Object property | Type | Description |
---|---|---|
L1PreFiringWeight_Dn | Float_t | L1 pre-firing event correction weight (1-probability), down var. |
L1PreFiringWeight_ECAL_Dn | Float_t | ECAL L1 pre-firing event correction weight (1-probability), down var. |
L1PreFiringWeight_ECAL_Nom | Float_t | ECAL L1 pre-firing event correction weight (1-probability) |
L1PreFiringWeight_ECAL_Up | Float_t | ECAL L1 pre-firing event correction weight (1-probability), up var. |
L1PreFiringWeight_Muon_Nom | Float_t | Muon L1 pre-firing event correction weight (1-probability) |
L1PreFiringWeight_Muon_StatDn | Float_t | Muon L1 pre-firing event correction weight (1-probability), down var. stat. |
L1PreFiringWeight_Muon_StatUp | Float_t | Muon L1 pre-firing event correction weight (1-probability), up var. stat. |
L1PreFiringWeight_Muon_SystDn | Float_t | Muon L1 pre-firing event correction weight (1-probability), down var. syst. |
L1PreFiringWeight_Muon_SystUp | Float_t | Muon L1 pre-firing event correction weight (1-probability), up var. syst. |
L1PreFiringWeight_Nom | Float_t | L1 pre-firing event correction weight (1-probability) |
L1PreFiringWeight_Up | Float_t | L1 pre-firing event correction weight (1-probability), up var. |
What's missing from NanoAOD?:
NanoAOD does not contain information about trigger prescales or objects.

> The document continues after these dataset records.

/-- A course at a boundary takes the staged sets and the fields written for it. -/
def State.takeConfig (s : State) (course : Nat) : State :=
  let s := if s.cal.waiting.contains course then s.forEach s.cal.pending (fun s m => s.takeSet course m) else s
  let mine := s.cal.boundary.filter (fun e => courseOfKey e.1 == some course)
  let s := mine.foldl (fun (s : State) (e : Nat × Nat) => s.putKey e.1 e.2) s
  let left := s.cal.waiting.filter (· != course)
  let done := left.isEmpty && !s.cal.waiting.isEmpty
  let s := { s with cal := { s.cal with boundary := s.cal.boundary.filter (fun e => courseOfKey e.1 != some course), waiting := left, pending := if left.isEmpty then [] else s.cal.pending } }
  let s := s.wr Reg.CAL_SET_PENDING 0 left.length
  if done then s.wr Reg.CAL_SET_GEN 0 s.cal.gen else s

end Sys2Proof.Machine
end

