/-- ENDEACH. A slot that left the pass in the body does not execute it, so it does not retire for that slot. -/
def execCtrlEndeach (core : Core) (word : W128) (s : State) : Host.Outcome State Fault Refusal :=
  .next (
    if s.sequencing core && wClass word == 10 && wOp word == 1 && s.mayIssue core word then
      (if s.skips core word then s.endEach core else (s.endEach core).retired core).stepHalt core
    else if s.sequencing core && decide (11 ≤ wClass word) then s.tabUncorrectable core (wClass word) else s)

/-- SETI. -/
def execCtrlSeti (core : Core) (word : W128) (s : State) : Host.Outcome State Fault Refusal :=
  .next (s.ctrl core word 2 (fun s => s.setIx core (bits (wArg0 word) 0 4) (wImm word)))
/-- ADDI: the immediate is added to the target register. -/
def execCtrlAddi (core : Core) (word : W128) (s : State) : Host.Outcome State Fault Refusal :=
  let n := bits (wArg0 word) 0 4
  .next (s.ctrl core word 3 (fun s => s.setIx core n (s.ix core n + wImm word)))
/-- DIVC: ceil(IX[IXA] ÷ IMM) to the target register. -/
def execCtrlDivc (core : Core) (word : W128) (s : State) : Host.Outcome State Fault Refusal :=
  .next (s.ctrl core word 4 (fun s =>
    let a := s.ix core (wIxa word)
    let d := wImm word
    s.setIx core (bits (wArg0 word) 0 4) (if d = 0 then (Config.divByZero a).toNat else (a + d - 1) / d)))

/-- BR's condition: 0 always, 1 equal, 2 less, 3 greater or equal, comparing IX[ARG0] with IX[IXB]. -/
def State.branchTaken (s : State) (core : Nat) (w : W128) : Bool :=
  let a := s.ix core (bits (wArg0 w) 0 4)
  let b := s.ix core (wIxb w)
  match bits (wImm w) 13 2 with
  | 0 => true
  | 1 => a == b
  | 2 => decide (a < b)
  | _ => decide (b ≤ a)

/-- BR: branch by the signed relative target, counted from this instruction, when the condition holds. -/
def execCtrlBr (core : Core) (word : W128) (s : State) : Host.Outcome State Fault Refusal :=
  .next (s.issue core word 10 5 (fun s =>
    let d := if s.branchTaken core word then toSigned 12 (wArg1 word) else 1
    some ((s.branch core d).retired core, false)))

/-- LOOP: the target register counts down, and the branch is taken until it reaches 0. -/
def execCtrlLoop (core : Core) (word : W128) (s : State) : Host.Outcome State Fault Refusal :=
  .next (s.issue core word 10 6 (fun s =>
    let n := bits (wArg0 word) 0 4
    let v := (s.ix core n + 2 ^ 32 - 1) % 2 ^ 32
    let s := s.setIx core n v
    some ((s.branch core (if v = 0 then 1 else toSigned 12 (wArg1 word))).retired core, false)))

/-- A member runs a pre-empted slot again in a pass of its own, after those that wait (R241, Table 7.10). -/
def State.requeueSlot (s : State) (p : Nat) (x : SlotRecord) : State :=
  let l := SMap.get [] s.serving.waiting p
  let l := if l.any (fun q => q.any (fun y => y.context == x.context && y.step == x.step)) then l
    else match l.reverse with
      | q :: r => if q.any (fun y => y.startLayer != 0xFFF) then (r.reverse ++ [q ++ [x]]) else l ++ [[x]]
      | [] => [[x]]
  { s with serving := { s.serving with waiting := SMap.put [] s.serving.waiting p l } }

/-- A slot with a pending pre-empt request leaves the pass at a layer mark; the serving engine records its start layer
(R163). -/
def State.preemptSlots (s : State) (core layer : Nat) : State :=
  let c := s.core core
  let go := c.slots.filter (fun x => x.preempt && slotLive (s.layerOf core) x)
  let s := s.setCore core { c with slots := c.slots.map (fun x => if go.contains x then { x with dropped := true } else x) }
  s.forEach go (fun s x =>
    let ctx := x.slotRec.context
    let r := s.request ctx
    if r.member then (s.requeueSlot c.part { x.slotRec with startLayer := layer }).bump Reg.SRV_CNT_PREEMPT_COUNT c.part
    else if runState r.state && r.inFlight then
      ((s.setRequest ctx { r with state := .queued, startLayer := layer, mark := layer, inFlight := false, preempt := false }).leavePass c.part ctx).bump Reg.SRV_CNT_PREEMPT_COUNT c.part
    else s)

/-- A prefill slot that every core of its pass has brought to a layer mark restarts from there after a step abort (Tables 4.7,
4.8). -/
def State.markSlots (s : State) (core layer : Nat) : State :=
  let c := s.core core
  let all := s.cores.all (fun e => !(e.2.running && e.2.part == c.part) || (s.layerOf e.1 != 0xFFF && decide (layer ≤ s.layerOf e.1)))
  if !all then s
  else s.forEach (c.slots.filter (fun x => slotLive (s.layerOf core) x)) (fun s x =>
    let r := s.request x.slotRec.context
    if r.state == .prefill && r.inFlight && r.part == c.part then s.setRequest x.slotRec.context { r with mark := layer } else s)

/-- LAYER: sets the layer of later tags; at a pre-emption point slots with a pending request leave. -/
def execCtrlLayer (core : Core) (word : W128) (s : State) : Host.Outcome State Fault Refusal :=
  .next (s.ctrl core word 7 (fun s =>
    let layer := bits (wImm word) 0 12
    let s := (s.wr Reg.CRS_CORE_PASS_LAYER core layer).setCore core { s.core core with markAt := s.thermal.scaled }
    (if bit (wImm word) 12 then (s.markSlots core layer).preemptSlots core layer else s).countLive core))

/-- END: the pass ends when what is in flight has completed (Table 4.8). -/
def execCtrlEnd (core : Core) (word : W128) (s : State) : Host.Outcome State Fault Refusal :=
  .next (s.ctrl core word 8 (fun s => (s.setCore core { s.core core with ending := true }).settlePass core))

/-! Stops (R142, R161, R162, R165) -/

/-- A step abort: the broadcast, every unit's drop, the request's return to QUEUED (R162). -/
def execStepAbort (part : Part) (context : W16) (step : W16) (s : State) : Host.Outcome State Fault Refusal :=
  .next (s.stepAbortOf part context.toNat step.toNat)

A trigger object is a link to the electron, muon, jet, tau, etc, that specifically satisfied the criteria for a given trigger filter.
Prescale information is fixed in the "trigger menu", so it can be accessed outside of NanoAOD. While it's common for prescale values to change from run to run, most analysts are only interested in determining whether or not a trigger is prescaled at all. If not, that trigger is a good candidate for analyses requiring the full amount of data available. If so, the trigger is better suited to studies where statistics are not a limiting factor. Prescale values for any trigger can be accessed from the brilcalc
tool. To practice, follow the trigger and luminosity exercise from an Open Data workshop.
Trigger object information is important if an analysis needs to know which specific objects passed a certain set of trigger filters. So for instance, if you needed to know which tau leptons satisfied LooseChargedIsoPFTauHPS20_Trk1_eta2p1_SingleL1
in order to make correct analysis choices, then you would need access to trigger object details. Many analyses do not require this level of detail, since physics objects can usually be selected using the identification and isolation algorithms designed to be applied separately from the trigger system. Trigger objects can be accessed in MiniAOD.